Unicorn relies on web server buffering which tends to buffer the entire
response before sending it to the client. Phusion Passenger 4 allows you to
use Rails 4 streaming with ease, without blocking the server on slow clients,
with good performance and without configuration.

\- Phusion Passenger Enterprise supports multithreading, allowing you to use
it for I/O-bound, long-running requests. Unicorn is strictly single-threaded
multi-processing only and can only be used for short-running fast requests, by
design.

\- Rolling restarts (as implemented in Enterprise) are more automated and
efficient than in Unicorn. Phusion Passenger Enterprise restarts processes
one-by-one and only requires 1 config line. Unicorn's rolling restarts
temporarily requires double memory. You can make it restart one-by-one but it
requires manual scripting work involving signals.

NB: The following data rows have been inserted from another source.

/-- What the owner of a route is told at a boundary of its domain (R11, R12, R17, R53, R56). -/
def State.boundaryEvent (s : State) (r : Route) : Option Event :=
  match r.state with
  | .waiting _ | .suspended _ => none
  | .armed => if r.target = 0 then some (.routeLive r.id r.sink 0) else none
  | .rampUp => if (steppedGain r r.target).1 = r.target then some (.routeLive r.id r.sink r.target) else none
  | .live =>
    if r.current ≠ r.target ∧ (steppedGain r r.target).1 = r.target ∧ r.flags.notify = true then
      some (.gainReached r.id r.sink r.target)
    else none
  | .rampDown o =>
    if (steppedGain r 0).1 ≠ 0 then none
    else
      match o with
      | .disconnected => some (.routeReleased r.id r.sink .disconnected)
      | .preempted => some (s.preemptedEvent r)

/-- The events for port `q` of a happening that concerns several routes, in ascending order of id: each owner is told of its
own routes (R137). -/
def State.ownerEvents (s : State) (q : Port) (concerns : Route → Bool) (f : Route → Option Event) : List Event :=
  (s.routes.filter fun r => concerns r && r.owner == some q).filterMap f

/-! ### The records of chapter 10 byte by byte (section 0.7, R160, R162, Tables 10.3 and 10.8 to 10.12), written out apart from
the operations that make them -/

namespace Layout

def num (n : Nat) : Byte := BitVec.ofNat 8 n
def two (n : Nat) : List Byte := [num (n / 256), num n]
def three (n : Nat) : List Byte := [num (n / 65536), num (n / 256), num n]
def four (n : Nat) : List Byte := [num (n / 16777216), num (n / 65536), num (n / 256), num n]

/-- The value of one flag of a flag byte. -/
def bit (b : Bool) (n : Nat) : Nat := if b then n else 0

def source : Source → Nat
  | .input l k => 4 * l.toNat + k.toNat
  | .storeOut n => 36 + n.toNat

def sink : Sink → Nat
  | .output l k => 16 + 4 * l.toNat + k.toNat
  | .storeIn n => 32 + n.toNat

def domain : Domain → Nat
  | .fa => 0 | .fb => 1 | .fx => 2

def binding : Option Domain → Nat
  | some d => domain d
  | none => 255

def port : Port → Nat
  | .hp0 => 0 | .hp1 => 1 | .hp2 => 2

def owner : Option Port → Nat
  | some p => port p
  | none => 255

def lane : LaneId → Nat
  | .input i => 64 + i.toNat
  | .output i => 68 + i.toNat

def laneState : LaneState → Nat
  | .disabled => 0 | .seeking => 1 | .running => 2 | .fault => 3

def rate : Option Rate → Nat
  | none => 0
  | some .r32000 => 1 | some .r44100 => 2 | some .r48000 => 3 | some .r88200 => 4 | some .r96000 => 5

def outcome : Pending → Nat
  | .disconnected => 1 | .preempted => 2

def state (r : Route) : Nat :=
  match r.state with
  | .waiting _ => 1 | .armed => 2 | .rampUp => 3 | .live => 4 | .rampDown _ => 5 | .suspended _ => 6

/-- Periods of XREF as whole milliseconds, rounded up. -/
def ms (n : Nat) : Nat := (n + 24575) / 24576

/-- The wait time left of a route, 0 when it has none. -/
def wait (r : Route) : Nat :=
  match r.state with
  | .waiting (some n) => ms n
  | _ => 0

/-- An event's code and presence byte, route, endpoint, domain, cause, value and tag. -/
def eventRow (ev : Event) : Byte × Byte × Nat × Nat × Nat × Nat × Nat × List Byte :=
  let none4 := [0#8, 0#8, 0#8, 0#8]
  match ev with
  | .routeGranted id t => (0x01, 0x03, id, sink t, 0, 0, 0, none4)
  | .routeLive id t g => (0x02, 0x13, id, sink t, 0, 0, g, none4)
  | .gainReached id t g => (0x03, 0x13, id, sink t, 0, 0, g, none4)
  | .routeSuspended id t c => (0x04, 0x0B, id, sink t, 0, (match c with
    | .domainDown => 5 | .sourceDown => 6), 0, none4)
  | .routeRequeued id t place => (0x05, 0x13, id, sink t, 0, 0, place, none4)
  | .routeReleased id t c => (0x06, 0x0B, id, sink t, 0, (match c with
    | .disconnected => 1 | .preempted => 2 | .waitTimeout => 3 | .endpointDisabled => 4), 0, none4)
  | .routeOrphaned id t d none p e => (0x07, 0x17, id, sink t, domain d, 0, 256 * port p + e.toNat, none4)
  | .routeOrphaned id t d (some o) p e =>
    (0x07, 0x1F, id, sink t, domain d, outcome o, 256 * port p + e.toNat, none4)
  | .routeAdopted id t d p e => (0x08, 0x17, id, sink t, domain d, 0, 256 * port p + e.toNat, none4)
  | .domainState d st r => (0x10, 0x1C, 0, 0, domain d, (match st with
    | .off => 0 | .seeking => 1 | .locking => 2 | .locked => 3 | .holdover => 4), r, none4)
  | .rateChanged d r => (0x11, 0x14, 0, 0, domain d, 0, r, none4)
  | .laneState l d st => (0x12, 0x0E, 0, lane l, domain d, laneState st, 0, none4)
  | .laneChanged l d on => (0x13, 0x16, 0, lane l, domain d, 0, bit on 1, none4)
  | .storeUnderrun k f => (0x18, 0x12, 0, 32 + k.toNat, 0, 0, f, none4)
  | .storeOverrun k f => (0x19, 0x12, 0, 32 + k.toNat, 0, 0, f, none4)
  | .storeLow k f => (0x1A, 0x12, 0, 32 + k.toNat, 0, 0, f, none4)
  | .storeHigh k f => (0x1B, 0x12, 0, 32 + k.toNat, 0, 0, f, none4)
  | .storeConfigured k c => (0x1C, 0x12, 0, 32 + k.toNat, 0, 0, c, none4)
  | .tagChanged (.source e) g => (0x20, 0x22, 0, source e, 0, 0, 0, [g.q0, g.q1, g.q2, g.q3])
  | .tagChanged (.sink t) g => (0x20, 0x22, 0, sink t, 0, 0, 0, [g.q0, g.q1, g.q2, g.q3])
  | .trimChanged l k v => (0x21, 0x12, 0, sink (.output l k), 0, 0, v, none4)
  | .lost c => (0xFF, 0x10, 0, 0, 0, 0, c, none4)

/-- Table 10.11. -/
def eventRecord (n : BitVec 16) (ev : Event) : List Byte :=
  let (code, presence, route, endpoint, domain, cause, value, tag) := eventRow ev
  [code] ++ two n.toNat ++ [presence, num route, num endpoint, num domain, num cause] ++ two value ++ tag

/-- Table 10.8, route report: a route with its place in the claim queue, 0 for a holder. The owner byte of an
orphan is NONE (R132; log entry 25). -/
def routeReport (r : Route) (place : Nat) : List Byte :=
  [num r.id, num (owner r.owner), r.epoch, num (source r.source), num (sink r.sink), num (domain r.domain), num r.priority,
   num (bit r.flags.persist 1 + bit r.flags.requeue 2 + bit r.flags.notify 4), num r.target, num r.current, num r.rampRate,
   num r.rampCount, num (state r),
   num (match r.state with
    | .suspended .domainDown => 1
    | .suspended .sourceDown => 2
    | .suspended .both => 3
    | _ => 0),
   num (match r.state with
    | .rampDown o => outcome o
    | _ => 0),
   num place] ++ two (wait r)

/-- Table 10.9, sink report: a sink with its holder and its waiters, head first. -/
def sinkReport (s : State) (t : Sink) (holder : Option Route) (waiters : List Route) : List Byte :=
  [num (sink t)] ++
    (match holder with
      | some h => [num h.id, num (owner h.owner), num h.priority, num (state h)]
      | none => [0#8, 0#8, 0#8, 0#8]) ++
    [num waiters.length] ++
    waiters.flatMap (fun w => [num w.id, num (owner w.owner), num w.priority] ++ two (wait w)) ++
    List.replicate (20 - 5 * waiters.length) 0#8 ++
    (match t with
      | .output l k => [num (s.channel l k).trim] ++ three (s.channel l k).peak ++ two (s.channel l k).clips
      | .storeIn _ => [255#8, 0#8, 0#8, 0#8, 0#8, 0#8])

/-- Table 10.10, store report. -/
def storeReport (s : State) (n : Idx) : List Byte :=
  let st := s.store n
  [num n.toNat, num st.capacity, num (bit st.keepNew 1)] ++ two st.lowMark ++ two st.highMark ++ two st.ring.length ++
    two st.readPos ++ two st.writePos ++
    [num (binding st.binding), num (bit st.underrunEp 1 + bit st.overrunEp 2 + bit (!st.aboveLow) 4 + bit st.atHigh 8)] ++
    four st.accepted.toNat ++ four st.delivered.toNat ++ four st.discarded.toNat ++ four st.rejected.toNat ++
    two st.underruns ++
    [num ((s.sinkEntry (.storeIn n)).holder.getD 0),
     num (s.routes.countP fun r => r.source == .storeOut n && r.state.holds),
     num (64 - (s.stores.q0.capacity + s.stores.q1.capacity + s.stores.q2.capacity + s.stores.q3.capacity))]

/-- A domain's rate code, state, measured rate and holdover time left. -/
def domainNow (s : State) (d : Domain) : Nat × Nat × Nat × Nat :=
  let int := fun (x : IntDomain) => (rate x.rateCode,
    (match x.state with
      | .off => 0 | .locking => 2 | .locked => 3), 0, 0)
  match d with
  | .fa => int s.fa
  | .fb => int s.fb
  | .fx => (bit s.fx.external 6,
    match s.fx.state with
    | .off => (0, 0, 0)
    | .seeking => (1, 0, 0)
    | .locking m => (2, rate (some m), 0)
    | .locked m => (3, rate (some m), 0)
    | .holdover m n => (4, rate (some m), ms n))

/-- The domain report of R160; a domain runs in states 3 and 4. -/
def domainReport (s : State) (d : Domain) : List Byte :=
  let (code, st, measured, left) := domainNow s d
  [num (domain d), num code, num st, num (bit (decide (3 ≤ st)) 1), num measured] ++ two left ++ four (s.frameCount d).toNat ++
    [num (s.routes.countP fun r => r.domain == d && r.state.holds),
     num (s.routes.countP fun r => r.domain == d && !r.state.holds)]

/-- The endpoint descriptor of R160. -/
def descriptor (s : State) (e : Endpoint) : List Byte :=
  let lanePart := fun (l : LaneId) =>
    [num (lane l), num (bit (s.lane l).enabled 1), num (domain (s.lane l).binding), num (laneState (s.lane l).state)]
  let storePart := fun (n : Idx) => [num n.toNat, num (s.store n).capacity, num (binding (s.store n).binding), 255#8]
  let held := fun (t : Sink) => [num ((s.sinkEntry t).holder.getD 0), num (s.claim t).length]
  let tag := [(s.tagOf e).q0, (s.tagOf e).q1, (s.tagOf e).q2, (s.tagOf e).q3]
  match e with
  | .source (.input l k) =>
    [num (4 * l.toNat + k.toNat), 0#8] ++ tag ++
      [num (s.sourceEntry (.input l k)).fanOut, num (bit ((s.lane (.input l)).state == .running) 1)] ++ lanePart (.input l)
  | .sink (.output l k) => [num (16 + 4 * l.toNat + k.toNat), 1#8] ++ tag ++ held (.output l k) ++ lanePart (.output l)
  | .sink (.storeIn n) => [num (32 + n.toNat), 2#8] ++ tag ++ held (.storeIn n) ++ storePart n
  | .source (.storeOut n) =>
    [num (36 + n.toNat), 3#8] ++ tag ++ [num (s.sourceEntry (.storeOut n)).fanOut, 1#8] ++ storePart n

end Layout

end Sys2Proof.Machine
end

\- Out-of-Band Work. This is like Unicorn's Out-of-Band GC, but is more
flexible: you can perform any arbitrary work (not just GC), and it also works
with multithreaded programs. Phusion Passenger also spawns a new process
before performing Out-of-Band Work so that your visitors never have to wait.
\- Deployment error resistance (Enterprise feature). \- Live IRB console
(Enterprise feature). \- Commercial support with guaranteed response times.

I wrote this response quickly so I may have missed some things. If anybody
spots any inaccuracies, please let me know.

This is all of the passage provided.